2. The ventilator circuit assembly of claim 1, further comprising an oxygen relief valve, and an oxygen ratio control valve; the first mounting block is further provided with a first mounting port, a second mounting port and a third mounting port which are communicated with the oxygen channel, the oxygen pressure relief valve is mounted in the first mounting port, the oxygen pressure relief valve is mounted in the second mounting port, and the oxygen proportion regulating valve is mounted in the third mounting port.

3. The ventilator circuit assembly of claim 1, further comprising an oxygen flow sensor mounted to the base plate, wherein the outlet of the oxygen airway communicates with the oxygen inlet through the oxygen flow sensor.

4. The ventilator circuit assembly of claim 1, further comprising a safety valve and an emergency inhalation valve, wherein the second mounting block is further provided with a fourth mounting port and a fifth mounting port each communicating with the air passage, the safety valve is mounted in the fourth mounting port, and the emergency inhalation valve is mounted in the fifth mounting port.
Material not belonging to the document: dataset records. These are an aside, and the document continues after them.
/-- Step 2 but for the pending traps: Commit() and the reset of %rcount (R168, R250, R409). -/
def State.commitStep (s : State) (c : Ctx) : State :=
  let lines := s.drainLines c.wid c.en
  let s := lines.foldl (fun s l => s.homeLine c.core l) (s.commit c.wid c.en)
  let s := s.modWarp c.wid fun w => { w with rcount := 0, lwc := 0, stage := none, wr := (Tab.mapv w.wr (fun _ m => m &&& ~~~c.en)).filter (fun e => e.2 != 0) }
  s.meetFences c.wid

/-- A trap that waits for a commit point, taken after the commit: the timer trap first, then engine faults in order, all MODE 1 with
RPC at the commit point (R168, R195, R293, R352). -/
def State.pendingTrap (s : State) (c : Ctx) : Option State :=
  match s.warp? c.wid with
  | none => none
  | some w =>
    if w.timer then
      some ((s.modWarp c.wid fun w => { w with timer := false, tcmp := 0 }).takeTrap c.wid { cls := .timer } c.en 1 c.here c.here)
    else match w.faults with
      | [] => none
      | t :: r => some ((s.modWarp c.wid fun w => { w with faults := r }).takeTrap c.wid t c.en 1 c.here c.here)

/-- Step 3: rev := here, the next sequence number, an empty region with the default budget (R167, R168, R289, R290). -/
def State.newRegion (s : State) (c : Ctx) : State :=
  s.modWarp c.wid fun w =>
    { w with
      rev := onLanes 0 w.rev c.en (fun _ => c.here), rseq := onLanes 0 w.rseq c.en (fun l => w.seqOf l + 1),
      budget := onLanes 0 w.budget c.en (fun _ => 32) }

/-- One line of a commit drains, and others may observe it before the rest (R166): which one is free. -/
def State.commitPart (s : State) (c : Ctx) (tag : Nat) : State :=
  let due := s.linesDue c.wid c.en
  let l := due.getD ((Config.freeWord s.own.freeCount 0x166).toNat % due.length) (0, 0)
  let s := s.drain c.wid c.en fun x => x == l
  let s := if l.1 = 0 && !isAp (l.2 * 128) then s.homeLine c.core l.2 else s
  s.modWarp c.wid fun w => { w with stage := some { kind := 4, lanes := c.iss, step := 2, tag := tag } }

/-- Steps 2 and 3, then `body`: the reductions' steps are paid, the lines are at home, and the commit is performed, or one line of it where
others may observe it (R166, R168). -/
def State.commitFrom (s : State) (c : Ctx) (ctx tag : Nat) (body : State → State) : State :=
  s.payHeld c tag fun s =>
    s.whenHome c { kind := 4, lanes := c.iss, step := 1, tag := tag } (s.drainLines c.wid c.en) fun s =>
      if s.apart && decide (1 < (s.linesDue c.wid c.en).length) then s.commitPart c tag else
      let s := s.commitStep c
      match s.pendingTrap c with
      | some s => (s.releaseTag c.core ctx tag).passOthers c
      | none => body (s.newRegion c)

/-- A COMMIT POINT (R168): `pre` is step 1 and discards the region when it fails, `body` is steps 4 and 5. A tag is claimed at step
1, and released unset where the instruction does not reach step 4 (R193); 64 names none. An instruction that comes back goes on with the
step at which it stands (R445). -/
def State.commitTag (s : State) (c : Ctx) (tag : Nat) (pre : State → Option Trap) (body : State → State) : State :=
  match s.warp? c.wid with
  | none => s
  | some w =>
    if w.stageStep = 4 then body s else
    if w.stageStep ≠ 0 then s.commitFrom c w.ctx tag body else
    if (s.core c.core).tagFlies w.ctx tag then s.raise c { cls := .tagBusy, info := BitVec.ofNat 32 tag } else
    match pre s with
    | some t => s.raise c t
    | none =>
      match s.commitPoison c.wid c.en with
      | some t => s.raise c t
      | none => (s.claimTag c.core w.ctx tag).commitFrom c w.ctx tag body

/-- A commit point that names no tag. -/
def State.commitPoint (s : State) (c : Ctx) (pre : State → Option Trap) (body : State → State) : State := s.commitTag c 64 pre body

def noCheck : State → Option Trap := fun _ => none

/-- A trap of step 4: the region has been committed, so nothing is left to discard and the lanes stand at the instruction, where
rev is; a cause that R291 counts is counted, and the others go on (R168, R207, R291). -/
def State.raise4 (s : State) (c : Ctx) (t : Trap) : State :=
  match t.wait with
  | some line => s.waitTable c c.paidUp line
  | none =>
  let s := s.modWarp c.wid fun w => { w with stage := none }
  if t.cls = .ue then (s.needing c.wid { t := t, lanes := c.en, pc := c.here, done := true }).passOthers c else
  let x := s.countDiscard c.wid t
  (x.1.takeTrap c.wid x.2 c.en 0 c.here 0).passOthers c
5. The ventilator circuit assembly of claim 4, wherein the emergency inhalation valve comprises a closure plate and a closure member, the closure member comprising a closure plate and a slide bar connected to the closure plate; the sealing plate is mounted on the second mounting block and seals the fifth mounting port; the sealing plate is provided with a guide hole and a plurality of air holes which are arranged around the guide hole, the guide hole and the air holes are communicated with the air channel, the sliding rod is slidably arranged in the guide hole, the blocking plate is positioned in the air channel, and the blocking plate is used for opening or blocking the air holes.

6. The ventilator circuit assembly of claim 1, further comprising an air flow sensor, wherein the outlet of the air passage communicates with the air inlet via the air flow sensor.
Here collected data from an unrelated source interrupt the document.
-- ==== Sys2Proof/Machine/Convert.lean ====
section
/-!
DEFINITION. Machine/Convert.lean: conversions (spec/03 R83 to R86; spec/05 R149 to R160).
-/

namespace Sys2Proof.Machine

/-! ### cvt (R150, R151) -/

def execCvt (g d a : Nat) (src dst : CvtFmt) (sel : Nat) (ovf : Bool) (rnd : Rm) (s : State) : Host.Outcome State Fault Refusal :=
  done (s.execVec (eForm g 8 [a, d]) false d fun w l => (cvtLane src dst sel ovf rnd (w.xr a l) (w.xr d l)).setWidth 64)

/-! ### Slots and runs (R149, R152) -/

/-- The format slot that an instruction of the current warp names (R76). -/
def State.curSlot (s : State) (n : Nat) : Slot :=
  match s.warp? s.cur with
  | some w => slotOf (s.recOf w) n
  | none => slotOf [] n

/-- Consecutive registers. -/
def runOf (first n : Nat) : List Nat := (List.range n).map (first + ·)
def runWords (w : Warp) (first n l : Nat) : List Word := (runOf first n).map fun r => w.xr r l

/-- Writes a run in the lanes of a set, ascending register. -/
def Warp.setRun (w : Warp) (first n : Nat) (en : Word) (vals : Nat → List Word) : Warp :=
  (List.range n).foldl (fun w i => w.setX (first + i) en (fun l => (vals l).getD i 0)) w

def wideBits : Wide → Nat
  | .f32 => 32
  | _ => 16

/-- Registers of S wide elements, and of S elements of a slot. -/
def wideRegs (t : Wide) (n : Nat) : Nat := n * wideBits t / 32
def narrowRegs (sl : Slot) (n : Nat) : Nat := n * elemBits sl.elem / 32

/-- The exact values of a wide run. -/
def wideVals (t : Wide) (ws : List Word) (n : Nat) : List Fp.Val :=
  (List.range n).map fun e => fmtValue (.elem (Wide.elemCode t)) (runElem ws (wideBits t) e)

/-- Prices by BLOCK (R367). -/
def blockPrice (b p8 p24 p96 : Nat) : Nat := if b = 8 then p8 else if b = 24 then p24 else p96

/-- A run fits below x512 (R149). -/
def runOk (first n : Nat) : Bool := first + n ≤ 512

/-! ### qnt (R152 to R155) -/

/-- Whether the slot's scale register is read and written (R153). -/
def scaled (sl : Slot) : Bool := sl.scale != 0

/-- RET names only an operand that is read as a lane register (R160). -/
def qntRet (sl : Slot) (r : Ret) : Bool :=
  match r with
  | .b => sl.outl
  | .c => scaled sl && sl.scm
  | _ => true

def qntForm (sl : Slot) (e : Cvs) : Form :=
  let src := runOf e.a (wideRegs e.wide sl.block)
  let rb := if sl.outl then [e.b] else []
  let rc := if scaled sl && sl.scm then [e.c] else []
  { eForm e.g (blockPrice sl.block 12 24 80) (src ++ rb ++ rc) (keepOf e.rt src rb rc) with
    dst := runOf e.d (narrowRegs sl sl.block) ++ (if scaled sl then [e.c] else []), full := true }

/-- What `qnt` computes in a lane (R154 step 1). -/
def qntLane (sl : Slot) (e : Cvs) (w : Warp) (l : Nat) : Quantized :=
  quantize sl (wideVals e.wide (runWords w e.a (wideRegs e.wide sl.block) l) sl.block) ((w.xr e.c l).toNat % 256)

/-- The register writes of `qnt` (R154 step 3). -/
def Warp.qntWrite (w : Warp) (sl : Slot) (e : Cvs) (en : Word) (q : Nat → Quantized) : Warp :=
  let n := narrowRegs sl sl.block
  let w := w.setRun e.d n en (fun l => packRun (elemBits sl.elem) sl.block (fun i => (q l).code.getD i 0))
  if scaled sl then w.setX e.c en (fun l => BitVec.ofNat 32 (q l).scale) else w

/-- The first poisoned line of a page of record lines between two addresses (R283), where the page lies at the home key `key`. -/
def State.poisonedRecord (s : State) (key page lo hi : Nat) : Option Trap :=
  ((s.mem.poison.filter fun l => l / 512 == key / 65536 && decide (lo / 128 ≤ page * 512 + l % 512 ∧ page * 512 + l % 512 ≤ hi / 128)).head?).map fun l =>
    { cls := .poison, addr := BitVec.ofNat 64 (max (page * 65536 + l % 512 * 128) lo), aux := BitVec.ofNat 64 (l * 128 % span) }

/-- The record lines of one page: translated as a write, and none of them poisoned. -/
def State.recordPage (s : State) (c : Ctx) (w : Warp) (lo hi page : Nat) : Except Trap Nat :=
  match s.place c.core w.ctx w.priv .write (BitVec.ofNat 64 (max (page * 65536) lo)) with
  | .error t => .error t
  | .ok k => match s.poisonedRecord k page lo hi with
    | some t => .error t
    | none => .ok k

/-- The translation step of an outlier list: the header line, then the record lines of LIMIT by page, as a write (R85, R154). -/
def State.outlierPlaces (s : State) (c : Ctx) (w : Warp) (aux : Nat) : Except Trap Appends :=
  match s.placeBoth c.core w.ctx w.priv (BitVec.ofNat 64 aux) with
  | .error t => .error t
  | .ok key =>
    let limit := s.homeRead w.blk .g (key + 4) 4
    let first := (aux + 0x40) / 65536
    let pages := if limit = 0 then [] else (List.range ((aux + 0x40 + 8 * limit - 1) / 65536 - first + 1)).map (first + ·)
    match tryAll (s.recordPage c w (aux + 0x40) (aux + 0x40 + 8 * limit - 1)) pages with
    | .error t => .error t
    | .ok ks => .ok { key := key, limit := limit, pages := (pages.zip ks).map fun x => (x.1, x.2 / 65536 * 65536 + 1) }

/-- The translation step, kept for the appends that follow the commit. -/
def State.outlierNoted (s : State) (c : Ctx) (w : Warp) (aux : Nat) : State :=
  match s.outlierPlaces c w aux with
  | .error _ => s
  | .ok a => s.modWarp c.wid fun w => { w with appends := some a }

def Ctx.outlierCheck (c : Ctx) (aux : Nat) (s : State) : Option Trap :=
  match s.warp? c.wid with
  | none => none
  | some w => match s.outlierPlaces c w aux with
    | .error t => some t
    | .ok _ => none

/-- The home key of record `i`, where its line was translated, as the header's own was (R154). -/
def Appends.place (a : Appends) (aux i : Nat) : Option Nat :=
  let va := aux + 0x40 + 8 * i
  if va / 128 = aux / 128 then some (a.key + (va - aux)) else
  let page := Tab.get a.pages 0 (va / 65536)
  if page = 0 || (aux + 0x40 + 8 * a.limit - 1) / 128 < va / 128 then none else some (page - 1 + va % 65536)

/-- One append: the limited fetch-add on COUNT against the LIMIT word of the moment, then the record; with a full list, or where the
record's line was not translated, FULL instead, which counts as a list found full for OTRAP (R85, R154, log entry 101). -/
def State.appendOutlier (s : State) (ctx blk : Nat) (a : Appends) (aux : Nat) (index value : Word) : State × Bool :=
  let count := s.homeRead blk .g a.key 4
  let limit := s.homeRead blk .g (a.key + 4) 4
  let full := fun (s : State) => (s.writeNum (some ctx) (a.key + 8) 4 (s.homeRead blk .g (a.key + 8) 4 ||| 1), true)
  if count < limit then
    let s := s.writeNum (some ctx) a.key 4 (count + 1)
    match a.place aux count with
    | none => full s
    | some rec_ => (s.writeNum (some ctx) rec_ 8 (index.toNat + 2 ^ 32 * value.toNat), false)
  else full s

/-- The lines that the next append touches: the header's, and the record's where there is one. -/
def State.appendLines (s : State) (blk : Nat) (a : Appends) (aux : Nat) : List Nat :=
  let count := s.homeRead blk .g a.key 4
  lineOf a.key :: (if count < s.homeRead blk .g (a.key + 4) 4 then (a.place aux count).toList.map lineOf else [])

/-- The marked elements of the enabled lanes in ascending lane and element, with index and FP32 value (R84, R152). -/
def qntMarked (sl : Slot) (e : Cvs) (w : Warp) (en : Word) : List (Word × Word) :=
  (lanesOf en).flatMap fun l =>
    let vs := wideVals e.wide (runWords w e.a (wideRegs e.wide sl.block) l) sl.block
    (qntLane sl e w l).outliers.map fun i =>
      (w.xr e.b l + BitVec.ofNat 32 i, BitVec.ofNat 32 (convertVal (.elem 0) .rne true (vs.getD i .nan)))

/-- After the appends: the registers, a new region behind the instruction, and the trap of a list found full (R85, R86, R154). -/
def Ctx.qntLeave (c : Ctx) (sl : Slot) (e : Cvs) (s : State) : State :=
  s.withWarp c.wid fun w =>
    let found := match w.appends with | some a => a.full | none => false
    let s := (s.modWarp c.wid fun v => { v.qntWrite sl e c.en (qntLane sl e v) with appends := none }).leave c
    if found && sl.otrap then s.takeTrap c.wid { cls := .outlFull } c.en 1 c.here c.next else s

/-- The appends that are left, each with a step demand of its own and performed when that is paid (R85, R136, R445). -/
def Ctx.qntAppends (c : Ctx) (sl : Slot) (e : Cvs) : List (Word × Word) → State → State
  | [], s => c.qntLeave sl e s
  | x :: r, s =>
    s.payStep c 10 fun s => s.withWarp c.wid fun w =>
      match w.appends with
      | none => c.qntLeave sl e s
      | some a =>
        let lines := s.appendLines w.blk a sl.aux
        s.whenHome c c.paidUp lines fun s =>
          let n := s.appendOutlier w.ctx w.blk a sl.aux x.1 x.2
          let s := lines.foldl (fun s l => s.homeLine c.core l) n.1
          c.qntAppends sl e r (s.modWarp c.wid fun v => { v with
            appends := some { a with done := a.done + 1, full := a.full || n.2 }, stage := some { kind := 2, lanes := c.iss, step := 4 } })

/-- `qnt` with outliers: a commit point after its translation step, then the appends, the registers and a new region (R85, R86, R154). -/
def Ctx.qntOutl (c : Ctx) (sl : Slot) (e : Cvs) (s : State) : State :=
  s.withWarp c.wid fun w =>
    let s := if w.stage.isSome then s else s.outlierNoted c w sl.aux
    s.commitPoint c (c.outlierCheck sl.aux) fun s => s.withWarp c.wid fun w =>
      c.qntAppends sl e ((qntMarked sl e w c.en).drop (match w.appends with | some a => a.done | none => 0)) s

def execQnt (e : Cvs) (s : State) : Host.Outcome State Fault Refusal :=
  let sl := s.curSlot e.slot
  let legal := sl.qntOk && qntRet sl e.rt && runOk e.a (wideRegs e.wide sl.block) && runOk e.d (narrowRegs sl sl.block)
  done (s.issue (qntForm sl e) (fun _ _ => legal) (fun _ _ => 0) fun c s =>
    if sl.outl then c.qntOutl sl e s
    else s.modWarp c.wid fun w => (w.qntWrite sl e c.en (qntLane sl e w)).advance c.iss c.len)

/-! ### dqn (R156) -/

def dqnForm (sl : Slot) (e : Cvs) : Form :=
  let src := runOf e.a (narrowRegs sl sl.block)
  let rc := if scaled sl then [e.c] else []
  { eForm e.g (blockPrice sl.block 10 20 70) (src ++ rc) (keepOf e.rt src [] rc) with
    dst := runOf e.d (wideRegs e.wide sl.block), full := true }

def dqnLane (sl : Slot) (e : Cvs) (w : Warp) (l : Nat) : List Word :=
  let ws := runWords w e.a (narrowRegs sl sl.block) l
  let sv := scaleValue sl.scale ((w.xr e.c l).toNat % 256)
  packRun (wideBits e.wide) sl.block fun i => dequantize sl sv (Wide.elemCode e.wide) (runElem ws (elemBits sl.elem) i)

def execDqn (e : Cvs) (s : State) : Host.Outcome State Fault Refusal :=
  let sl := s.curSlot e.slot
  let legal := sl.dqnOk && (e.rt != .c || scaled sl) && runOk e.a (narrowRegs sl sl.block) && runOk e.d (wideRegs e.wide sl.block)
  done (s.issue (dqnForm sl e) (fun _ _ => legal) (fun _ _ => 0) fun c s => s.modWarp c.wid fun w =>
    (w.setRun e.d (wideRegs e.wide sl.block) c.en (dqnLane sl e w)).advance c.iss c.len)

/-! ### cbx (R157) -/

/-- The code that HALF selects (R157). -/
def cbxCode (half : Bool) (e : Cvs) (w : Warp) (l : Nat) : Nat := (w.xr e.a l).toNat / (if half then 2 ^ 16 else 1) % 2 ^ 16

/-- Address of the lane's base-table entry (R74, R157). -/
def cbxEa (sl : Slot) (half : Bool) (e : Cvs) (w : Warp) (l : Nat) : DWord := BitVec.ofNat 64 (sl.aux + 4 * (cbxCode half e w l / 256))

def cbxForm (sl : Slot) (e : Cvs) : Form :=
  let rc := if scaled sl then [e.c] else []
  { eForm e.g 12 ([e.a] ++ rc) (keepOf e.rt [e.a] [] rc) with dst := runOf e.d (wideRegs e.wide 8), full := true }

def cbxLane (sl : Slot) (half : Bool) (e : Cvs) (w : Warp) (entry : Nat) (l : Nat) : List Word :=
  let sv := scaleValue sl.scale ((w.xr e.c l).toNat % 256)
  packRun (wideBits e.wide) 8 fun j => cbxElem sl sv (Wide.elemCode e.wide) (cb16Weight (cbxCode half e w l) entry j)

/-- The base-table reads, their check, and the weights (R74, R157). -/
def Ctx.cbx (c : Ctx) (sl : Slot) (half : Bool) (e : Cvs) (s : State) : State :=
  s.withWarp c.wid fun w =>
    let ea := cbxEa sl half e
    match s.reach c.wid c.en .read .g 4 4 ea with
    | .error t => s.raise c t
    | .ok spots => s.cleared c .g spots 4 false ea fun s =>
      s.payEach c 6 (linesNamed c.en (ea w)).length fun s =>
        let ents := spots.map fun p => (p.1, s.loadNum c.core w .g p.2 4)
        let s := ((s.used c .g ea).loaded c.core w.ctx .g spots).mark c.wid .g spots 4 false
        if ents.any (fun p => 2 ^ 25 ≤ p.2) then s.raise c { cls := .illegal } else
        s.modWarp c.wid fun w =>
          (w.setRun e.d (wideRegs e.wide 8) c.en (fun l => cbxLane sl half e w (atLane 0 ents l) l)).advance c.iss c.len

def execCbx (half : Bool) (e : Cvs) (s : State) : Host.Outcome State Fault Refusal :=
  let sl := s.curSlot e.slot
  let legal := sl.cbxOk && (e.rt != .c || scaled sl) && runOk e.d (wideRegs e.wide 8)
  done (s.issue (cbxForm sl e) (fun _ _ => legal) (fun _ _ => 0) fun c s => c.cbx sl half e s)

/-! ### scl, pack4, unpack4 (R158, R159) -/

def execScl (e : Cvs) (s : State) : Host.Outcome State Fault Refusal :=
  let sl := s.curSlot e.slot
  done (s.issue { eForm e.g 8 [e.a] (keepOf e.rt [e.a] [] []) with dst := [e.d] } (fun _ _ => sl.sclOk) (fun _ _ => 0)
    fun c s => c.vecEffect false e.d (fun w l => BitVec.ofNat 64 (sclCode sl (w.xr e.a l).toNat)) s)

/-- Eight 4-bit elements from a wide run (R159). -/
def pack4Lane (sl : Slot) (e : Cvs) (w : Warp) (l : Nat) : Word :=
  let vs := wideVals e.wide (runWords w e.a (wideRegs e.wide 8) l) 8
  (packRun 4 8 fun j => convertVal (.elem sl.elem) sl.rnd sl.ovf (vs.getD j .nan)).headD 0

def execPack4 (e : Cvs) (s : State) : Host.Outcome State Fault Refusal :=
  let sl := s.curSlot e.slot
  let src := runOf e.a (wideRegs e.wide 8)
  done (s.issue { eForm e.g 8 src (keepOf e.rt src [] []) with dst := [e.d], full := true }
    (fun _ _ => sl.pack4Ok && runOk e.a (wideRegs e.wide 8)) (fun _ _ => 0)
    fun c s => c.vecEffect false e.d (fun w l => (pack4Lane sl e w l).setWidth 64) s)

/-- Eight wide elements from one register of 4-bit elements (R159). -/
def unpack4Lane (sl : Slot) (e : Cvs) (w : Warp) (l : Nat) : List Word :=
  packRun (wideBits e.wide) 8 fun j =>
    convert (.elem sl.elem) (.elem (Wide.elemCode e.wide)) sl.rnd sl.ovf (runElem [w.xr e.a l] 4 j)

def execUnpack4 (e : Cvs) (s : State) : Host.Outcome State Fault Refusal :=
  let sl := s.curSlot e.slot
  done (s.issue { eForm e.g 8 [e.a] (keepOf e.rt [e.a] [] []) with dst := runOf e.d (wideRegs e.wide 8), full := true }
    (fun _ _ => sl.pack4Ok && runOk e.d (wideRegs e.wide 8)) (fun _ _ => 0) fun c s => s.modWarp c.wid fun w =>
      (w.setRun e.d (wideRegs e.wide 8) c.en (unpack4Lane sl e w)).advance c.iss c.len)

end Sys2Proof.Machine
end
7. The ventilator circuit assembly of claim 1, wherein the air compressor assembly further comprises a flexible pad, the housing being mounted to the base plate by the flexible pad.

8. The ventilator circuit assembly of claim 1, wherein the air compressor assembly further comprises a first sound damping cotton mounted in the upper space and a second sound damping cotton mounted in the lower space.

9. A ventilator comprising a main unit and a ventilator circuit assembly as claimed in any of claims 1 to 8, the ventilator circuit assembly being mounted within the main unit.